Collected data:
/-! ## `Dev.count` -/

@[simp] theorem Dev.count_warmCount (d : Dev) (i s n : Nat) : (d.count i s n).warmCount = d.warmCount := rfl
@[simp] theorem Dev.count_uptime (d : Dev) (i s n : Nat) : (d.count i s n).uptime = d.uptime := rfl
@[simp] theorem Dev.count_draws (d : Dev) (i s n : Nat) : (d.count i s n).draws = d.draws := rfl
@[simp] theorem Dev.count_life (d : Dev) (i s n : Nat) : (d.count i s n).life = d.life := rfl
@[simp] theorem Dev.count_safe (d : Dev) (i s n : Nat) : (d.count i s n).safe = d.safe := rfl
@[simp] theorem Dev.count_fieldValid (d : Dev) (i s n : Nat) : (d.count i s n).fieldValid = d.fieldValid := rfl
@[simp] theorem Dev.count_time (d : Dev) (i s n : Nat) : (d.count i s n).time = d.time := rfl
@[simp] theorem Dev.count_mgmt (d : Dev) (i s n : Nat) : (d.count i s n).mgmt = d.mgmt := rfl
@[simp] theorem Dev.count_hall (d : Dev) (i s n : Nat) : (d.count i s n).hall = d.hall := rfl
@[simp] theorem Dev.count_ports (d : Dev) (i s n : Nat) : (d.count i s n).ports = d.ports := rfl
@[simp] theorem Dev.count_dies (d : Dev) (i s n : Nat) : (d.count i s n).dies = d.dies := rfl
@[simp] theorem Dev.count_clocks (d : Dev) (i s n : Nat) : (d.count i s n).clocks = d.clocks := rfl
@[simp] theorem Dev.count_options (d : Dev) (i s n : Nat) : (d.count i s n).options = d.options := rfl
@[simp] theorem Dev.count_nv (d : Dev) (i s n : Nat) : (d.count i s n).nv = d.nv := rfl
@[simp] theorem Dev.count_pace (d : Dev) (i s n : Nat) : (d.count i s n).pace = d.pace := rfl
@[simp] theorem Dev.count_faults (d : Dev) (i s n : Nat) : (d.count i s n).faults = d.faults := rfl
@[simp] theorem Dev.count_blockReset (d : Dev) (i s n : Nat) : (d.count i s n).blockReset = d.blockReset := rfl
@[simp] theorem Dev.count_injection (d : Dev) (i s n : Nat) : (d.count i s n).injection = d.injection := rfl
@[simp] theorem Dev.count_firstAt (d : Dev) (i s n : Nat) : (d.count i s n).firstAt = d.firstAt := rfl
@[simp] theorem Dev.count_assay (d : Dev) (i s n : Nat) : (d.count i s n).assay = d.assay := rfl
@[simp] theorem Dev.count_samplers (d : Dev) (i s n : Nat) : (d.count i s n).samplers = d.samplers := rfl
@[simp] theorem Dev.count_tlm (d : Dev) (i s n : Nat) : (d.count i s n).tlm = d.tlm := rfl
@[simp] theorem Dev.count_temperSelect (d : Dev) (i s n : Nat) : (d.count i s n).temperSelect = d.temperSelect := rfl
@[simp] theorem Dev.count_pps (d : Dev) (i s n : Nat) : (d.count i s n).pps = d.pps := rfl
@[simp] theorem Dev.count_pins (d : Dev) (i s n : Nat) : (d.count i s n).pins = d.pins := rfl
@[simp] theorem Dev.count_out (d : Dev) (i s n : Nat) : (d.count i s n).out = d.out := rfl
@[simp] theorem Dev.count_port (d : Dev) (i s n : Nat) (q : Port) : (d.count i s n).port q = d.port q := rfl

/-! ## `Dev.inc` -/

@[simp] theorem Dev.inc_warmCount (d : Dev) (i s : Nat) : (d.inc i s).warmCount = d.warmCount := rfl
@[simp] theorem Dev.inc_uptime (d : Dev) (i s : Nat) : (d.inc i s).uptime = d.uptime := rfl
@[simp] theorem Dev.inc_draws (d : Dev) (i s : Nat) : (d.inc i s).draws = d.draws := rfl
@[simp] theorem Dev.inc_life (d : Dev) (i s : Nat) : (d.inc i s).life = d.life := rfl
@[simp] theorem Dev.inc_safe (d : Dev) (i s : Nat) : (d.inc i s).safe = d.safe := rfl
@[simp] theorem Dev.inc_fieldValid (d : Dev) (i s : Nat) : (d.inc i s).fieldValid = d.fieldValid := rfl
@[simp] theorem Dev.inc_time (d : Dev) (i s : Nat) : (d.inc i s).time = d.time := rfl
@[simp] theorem Dev.inc_mgmt (d : Dev) (i s : Nat) : (d.inc i s).mgmt = d.mgmt := rfl
@[simp] theorem Dev.inc_hall (d : Dev) (i s : Nat) : (d.inc i s).hall = d.hall := rfl
@[simp] theorem Dev.inc_ports (d : Dev) (i s : Nat) : (d.inc i s).ports = d.ports := rfl
@[simp] theorem Dev.inc_dies (d : Dev) (i s : Nat) : (d.inc i s).dies = d.dies := rfl
@[simp] theorem Dev.inc_clocks (d : Dev) (i s : Nat) : (d.inc i s).clocks = d.clocks := rfl
@[simp] theorem Dev.inc_options (d : Dev) (i s : Nat) : (d.inc i s).options = d.options := rfl
@[simp] theorem Dev.inc_nv (d : Dev) (i s : Nat) : (d.inc i s).nv = d.nv := rfl
@[simp] theorem Dev.inc_pace (d : Dev) (i s : Nat) : (d.inc i s).pace = d.pace := rfl
@[simp] theorem Dev.inc_faults (d : Dev) (i s : Nat) : (d.inc i s).faults = d.faults := rfl
@[simp] theorem Dev.inc_blockReset (d : Dev) (i s : Nat) : (d.inc i s).blockReset = d.blockReset := rfl
@[simp] theorem Dev.inc_injection (d : Dev) (i s : Nat) : (d.inc i s).injection = d.injection := rfl
@[simp] theorem Dev.inc_firstAt (d : Dev) (i s : Nat) : (d.inc i s).firstAt = d.firstAt := rfl
@[simp] theorem Dev.inc_assay (d : Dev) (i s : Nat) : (d.inc i s).assay = d.assay := rfl
@[simp] theorem Dev.inc_samplers (d : Dev) (i s : Nat) : (d.inc i s).samplers = d.samplers := rfl
@[simp] theorem Dev.inc_tlm (d : Dev) (i s : Nat) : (d.inc i s).tlm = d.tlm := rfl
@[simp] theorem Dev.inc_temperSelect (d : Dev) (i s : Nat) : (d.inc i s).temperSelect = d.temperSelect := rfl
@[simp] theorem Dev.inc_pps (d : Dev) (i s : Nat) : (d.inc i s).pps = d.pps := rfl
@[simp] theorem Dev.inc_pins (d : Dev) (i s : Nat) : (d.inc i s).pins = d.pins := rfl
@[simp] theorem Dev.inc_out (d : Dev) (i s : Nat) : (d.inc i s).out = d.out := rfl
@[simp] theorem Dev.inc_port (d : Dev) (i s : Nat) (q : Port) : (d.inc i s).port q = d.port q := rfl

WORK INSTRUCTION:
Using the records above, output exactly the lines from the first through the line that contains "n).mgmt = d.mgmt := rfl", with both of those included.

REPLY:
/-! ## `Dev.count` -/

@[simp] theorem Dev.count_warmCount (d : Dev) (i s n : Nat) : (d.count i s n).warmCount = d.warmCount := rfl
@[simp] theorem Dev.count_uptime (d : Dev) (i s n : Nat) : (d.count i s n).uptime = d.uptime := rfl
@[simp] theorem Dev.count_draws (d : Dev) (i s n : Nat) : (d.count i s n).draws = d.draws := rfl
@[simp] theorem Dev.count_life (d : Dev) (i s n : Nat) : (d.count i s n).life = d.life := rfl
@[simp] theorem Dev.count_safe (d : Dev) (i s n : Nat) : (d.count i s n).safe = d.safe := rfl
@[simp] theorem Dev.count_fieldValid (d : Dev) (i s n : Nat) : (d.count i s n).fieldValid = d.fieldValid := rfl
@[simp] theorem Dev.count_time (d : Dev) (i s n : Nat) : (d.count i s n).time = d.time := rfl
@[simp] theorem Dev.count_mgmt (d : Dev) (i s n : Nat) : (d.count i s n).mgmt = d.mgmt := rfl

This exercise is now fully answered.